**Work instructions**
Copy the data word for word, keeping every line.

**Input**
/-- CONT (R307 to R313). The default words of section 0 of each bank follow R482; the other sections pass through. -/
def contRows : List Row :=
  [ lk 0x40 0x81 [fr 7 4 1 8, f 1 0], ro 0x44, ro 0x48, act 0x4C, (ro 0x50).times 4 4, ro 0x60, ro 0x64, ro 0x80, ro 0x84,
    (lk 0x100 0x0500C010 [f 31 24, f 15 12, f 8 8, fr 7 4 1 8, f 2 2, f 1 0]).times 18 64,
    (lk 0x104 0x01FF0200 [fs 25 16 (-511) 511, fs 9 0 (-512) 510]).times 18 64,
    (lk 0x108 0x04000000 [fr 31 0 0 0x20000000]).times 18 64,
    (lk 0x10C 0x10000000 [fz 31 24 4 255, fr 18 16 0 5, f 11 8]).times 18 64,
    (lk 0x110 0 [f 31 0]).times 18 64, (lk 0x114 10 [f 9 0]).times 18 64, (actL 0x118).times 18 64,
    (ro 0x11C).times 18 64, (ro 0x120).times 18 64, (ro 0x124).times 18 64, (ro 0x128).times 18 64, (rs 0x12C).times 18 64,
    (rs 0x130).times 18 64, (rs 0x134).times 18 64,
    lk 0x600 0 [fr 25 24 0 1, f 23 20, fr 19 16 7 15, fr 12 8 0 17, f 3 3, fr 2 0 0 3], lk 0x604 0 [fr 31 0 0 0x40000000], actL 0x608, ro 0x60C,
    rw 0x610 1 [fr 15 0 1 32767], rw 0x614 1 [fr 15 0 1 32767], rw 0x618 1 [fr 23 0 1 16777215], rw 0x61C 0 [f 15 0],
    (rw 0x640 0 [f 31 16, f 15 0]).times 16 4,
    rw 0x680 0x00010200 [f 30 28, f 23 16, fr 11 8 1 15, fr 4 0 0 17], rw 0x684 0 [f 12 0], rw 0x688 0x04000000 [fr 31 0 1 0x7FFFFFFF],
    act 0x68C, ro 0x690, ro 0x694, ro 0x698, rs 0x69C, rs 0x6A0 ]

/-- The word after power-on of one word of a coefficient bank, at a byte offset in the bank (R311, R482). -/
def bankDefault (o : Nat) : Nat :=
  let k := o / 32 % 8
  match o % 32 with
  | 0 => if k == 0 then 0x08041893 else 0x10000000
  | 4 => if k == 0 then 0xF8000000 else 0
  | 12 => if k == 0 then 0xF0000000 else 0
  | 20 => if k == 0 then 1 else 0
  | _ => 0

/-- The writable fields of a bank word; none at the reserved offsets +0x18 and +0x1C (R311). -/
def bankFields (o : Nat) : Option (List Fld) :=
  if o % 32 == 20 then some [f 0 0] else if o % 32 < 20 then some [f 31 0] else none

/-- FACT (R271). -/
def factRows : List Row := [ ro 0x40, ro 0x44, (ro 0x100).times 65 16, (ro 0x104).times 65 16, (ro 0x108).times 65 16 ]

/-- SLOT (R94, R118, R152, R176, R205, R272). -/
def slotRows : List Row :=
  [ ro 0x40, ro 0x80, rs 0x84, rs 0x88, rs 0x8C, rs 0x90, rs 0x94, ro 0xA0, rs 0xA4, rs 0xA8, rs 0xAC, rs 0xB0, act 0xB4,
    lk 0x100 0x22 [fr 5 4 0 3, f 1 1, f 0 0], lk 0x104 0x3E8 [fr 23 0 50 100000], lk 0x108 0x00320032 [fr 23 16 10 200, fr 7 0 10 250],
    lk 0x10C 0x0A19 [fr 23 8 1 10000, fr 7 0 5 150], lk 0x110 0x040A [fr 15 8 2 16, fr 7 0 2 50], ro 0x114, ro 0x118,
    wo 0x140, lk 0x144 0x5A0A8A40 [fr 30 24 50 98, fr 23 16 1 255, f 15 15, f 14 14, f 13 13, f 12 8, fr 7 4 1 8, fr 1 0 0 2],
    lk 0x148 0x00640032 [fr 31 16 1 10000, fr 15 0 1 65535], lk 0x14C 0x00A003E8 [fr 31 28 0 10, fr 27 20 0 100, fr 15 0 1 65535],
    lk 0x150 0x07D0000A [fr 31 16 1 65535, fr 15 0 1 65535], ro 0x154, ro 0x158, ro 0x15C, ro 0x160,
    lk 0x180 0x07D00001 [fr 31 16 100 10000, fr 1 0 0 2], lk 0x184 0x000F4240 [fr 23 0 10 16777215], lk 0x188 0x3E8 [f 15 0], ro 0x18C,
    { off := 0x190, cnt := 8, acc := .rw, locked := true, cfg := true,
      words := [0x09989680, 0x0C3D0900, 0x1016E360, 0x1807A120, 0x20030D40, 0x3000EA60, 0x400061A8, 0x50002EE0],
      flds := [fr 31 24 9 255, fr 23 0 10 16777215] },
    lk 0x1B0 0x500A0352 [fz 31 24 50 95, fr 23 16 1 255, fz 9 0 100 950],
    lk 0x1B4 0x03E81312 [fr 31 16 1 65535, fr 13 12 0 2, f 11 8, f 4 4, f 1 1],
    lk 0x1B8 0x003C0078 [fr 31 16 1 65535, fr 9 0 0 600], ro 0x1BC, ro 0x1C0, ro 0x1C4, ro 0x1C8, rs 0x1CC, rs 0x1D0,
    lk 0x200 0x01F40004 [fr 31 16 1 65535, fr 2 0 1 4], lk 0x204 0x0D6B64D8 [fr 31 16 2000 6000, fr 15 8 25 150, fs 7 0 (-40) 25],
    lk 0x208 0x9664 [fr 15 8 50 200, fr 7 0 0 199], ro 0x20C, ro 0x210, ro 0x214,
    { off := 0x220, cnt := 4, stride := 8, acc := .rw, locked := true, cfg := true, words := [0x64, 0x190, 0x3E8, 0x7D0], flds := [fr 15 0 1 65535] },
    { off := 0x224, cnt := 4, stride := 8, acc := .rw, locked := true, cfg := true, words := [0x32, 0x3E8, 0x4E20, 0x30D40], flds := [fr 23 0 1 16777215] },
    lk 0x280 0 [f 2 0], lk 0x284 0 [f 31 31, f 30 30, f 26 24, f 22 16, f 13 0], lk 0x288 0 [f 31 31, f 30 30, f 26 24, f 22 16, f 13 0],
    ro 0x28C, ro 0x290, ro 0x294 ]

**Output**
/-- CONT (R307 to R313). The default words of section 0 of each bank follow R482; the other sections pass through. -/
def contRows : List Row :=
  [ lk 0x40 0x81 [fr 7 4 1 8, f 1 0], ro 0x44, ro 0x48, act 0x4C, (ro 0x50).times 4 4, ro 0x60, ro 0x64, ro 0x80, ro 0x84,
    (lk 0x100 0x0500C010 [f 31 24, f 15 12, f 8 8, fr 7 4 1 8, f 2 2, f 1 0]).times 18 64,
    (lk 0x104 0x01FF0200 [fs 25 16 (-511) 511, fs 9 0 (-512) 510]).times 18 64,
    (lk 0x108 0x04000000 [fr 31 0 0 0x20000000]).times 18 64,
    (lk 0x10C 0x10000000 [fz 31 24 4 255, fr 18 16 0 5, f 11 8]).times 18 64,
    (lk 0x110 0 [f 31 0]).times 18 64, (lk 0x114 10 [f 9 0]).times 18 64, (actL 0x118).times 18 64,
    (ro 0x11C).times 18 64, (ro 0x120).times 18 64, (ro 0x124).times 18 64, (ro 0x128).times 18 64, (rs 0x12C).times 18 64,
    (rs 0x130).times 18 64, (rs 0x134).times 18 64,
    lk 0x600 0 [fr 25 24 0 1, f 23 20, fr 19 16 7 15, fr 12 8 0 17, f 3 3, fr 2 0 0 3], lk 0x604 0 [fr 31 0 0 0x40000000], actL 0x608, ro 0x60C,
    rw 0x610 1 [fr 15 0 1 32767], rw 0x614 1 [fr 15 0 1 32767], rw 0x618 1 [fr 23 0 1 16777215], rw 0x61C 0 [f 15 0],
    (rw 0x640 0 [f 31 16, f 15 0]).times 16 4,
    rw 0x680 0x00010200 [f 30 28, f 23 16, fr 11 8 1 15, fr 4 0 0 17], rw 0x684 0 [f 12 0], rw 0x688 0x04000000 [fr 31 0 1 0x7FFFFFFF],
    act 0x68C, ro 0x690, ro 0x694, ro 0x698, rs 0x69C, rs 0x6A0 ]

/-- The word after power-on of one word of a coefficient bank, at a byte offset in the bank (R311, R482). -/
def bankDefault (o : Nat) : Nat :=
  let k := o / 32 % 8
  match o % 32 with
  | 0 => if k == 0 then 0x08041893 else 0x10000000
  | 4 => if k == 0 then 0xF8000000 else 0
  | 12 => if k == 0 then 0xF0000000 else 0
  | 20 => if k == 0 then 1 else 0
  | _ => 0

/-- The writable fields of a bank word; none at the reserved offsets +0x18 and +0x1C (R311). -/
def bankFields (o : Nat) : Option (List Fld) :=
  if o % 32 == 20 then some [f 0 0] else if o % 32 < 20 then some [f 31 0] else none

/-- FACT (R271). -/
def factRows : List Row := [ ro 0x40, ro 0x44, (ro 0x100).times 65 16, (ro 0x104).times 65 16, (ro 0x108).times 65 16 ]

/-- SLOT (R94, R118, R152, R176, R205, R272). -/
def slotRows : List Row :=
  [ ro 0x40, ro 0x80, rs 0x84, rs 0x88, rs 0x8C, rs 0x90, rs 0x94, ro 0xA0, rs 0xA4, rs 0xA8, rs 0xAC, rs 0xB0, act 0xB4,
    lk 0x100 0x22 [fr 5 4 0 3, f 1 1, f 0 0], lk 0x104 0x3E8 [fr 23 0 50 100000], lk 0x108 0x00320032 [fr 23 16 10 200, fr 7 0 10 250],
    lk 0x10C 0x0A19 [fr 23 8 1 10000, fr 7 0 5 150], lk 0x110 0x040A [fr 15 8 2 16, fr 7 0 2 50], ro 0x114, ro 0x118,
    wo 0x140, lk 0x144 0x5A0A8A40 [fr 30 24 50 98, fr 23 16 1 255, f 15 15, f 14 14, f 13 13, f 12 8, fr 7 4 1 8, fr 1 0 0 2],
    lk 0x148 0x00640032 [fr 31 16 1 10000, fr 15 0 1 65535], lk 0x14C 0x00A003E8 [fr 31 28 0 10, fr 27 20 0 100, fr 15 0 1 65535],
    lk 0x150 0x07D0000A [fr 31 16 1 65535, fr 15 0 1 65535], ro 0x154, ro 0x158, ro 0x15C, ro 0x160,
    lk 0x180 0x07D00001 [fr 31 16 100 10000, fr 1 0 0 2], lk 0x184 0x000F4240 [fr 23 0 10 16777215], lk 0x188 0x3E8 [f 15 0], ro 0x18C,
    { off := 0x190, cnt := 8, acc := .rw, locked := true, cfg := true,
      words := [0x09989680, 0x0C3D0900, 0x1016E360, 0x1807A120, 0x20030D40, 0x3000EA60, 0x400061A8, 0x50002EE0],
      flds := [fr 31 24 9 255, fr 23 0 10 16777215] },
    lk 0x1B0 0x500A0352 [fz 31 24 50 95, fr 23 16 1 255, fz 9 0 100 950],
    lk 0x1B4 0x03E81312 [fr 31 16 1 65535, fr 13 12 0 2, f 11 8, f 4 4, f 1 1],
    lk 0x1B8 0x003C0078 [fr 31 16 1 65535, fr 9 0 0 600], ro 0x1BC, ro 0x1C0, ro 0x1C4, ro 0x1C8, rs 0x1CC, rs 0x1D0,
    lk 0x200 0x01F40004 [fr 31 16 1 65535, fr 2 0 1 4], lk 0x204 0x0D6B64D8 [fr 31 16 2000 6000, fr 15 8 25 150, fs 7 0 (-40) 25],
    lk 0x208 0x9664 [fr 15 8 50 200, fr 7 0 0 199], ro 0x20C, ro 0x210, ro 0x214,
    { off := 0x220, cnt := 4, stride := 8, acc := .rw, locked := true, cfg := true, words := [0x64, 0x190, 0x3E8, 0x7D0], flds := [fr 15 0 1 65535] },
    { off := 0x224, cnt := 4, stride := 8, acc := .rw, locked := true, cfg := true, words := [0x32, 0x3E8, 0x4E20, 0x30D40], flds := [fr 23 0 1 16777215] },
    lk 0x280 0 [f 2 0], lk 0x284 0 [f 31 31, f 30 30, f 26 24, f 22 16, f 13 0], lk 0x288 0 [f 31 31, f 30 30, f 26 24, f 22 16, f 13 0],
    ro 0x28C, ro 0x290, ro 0x294 ]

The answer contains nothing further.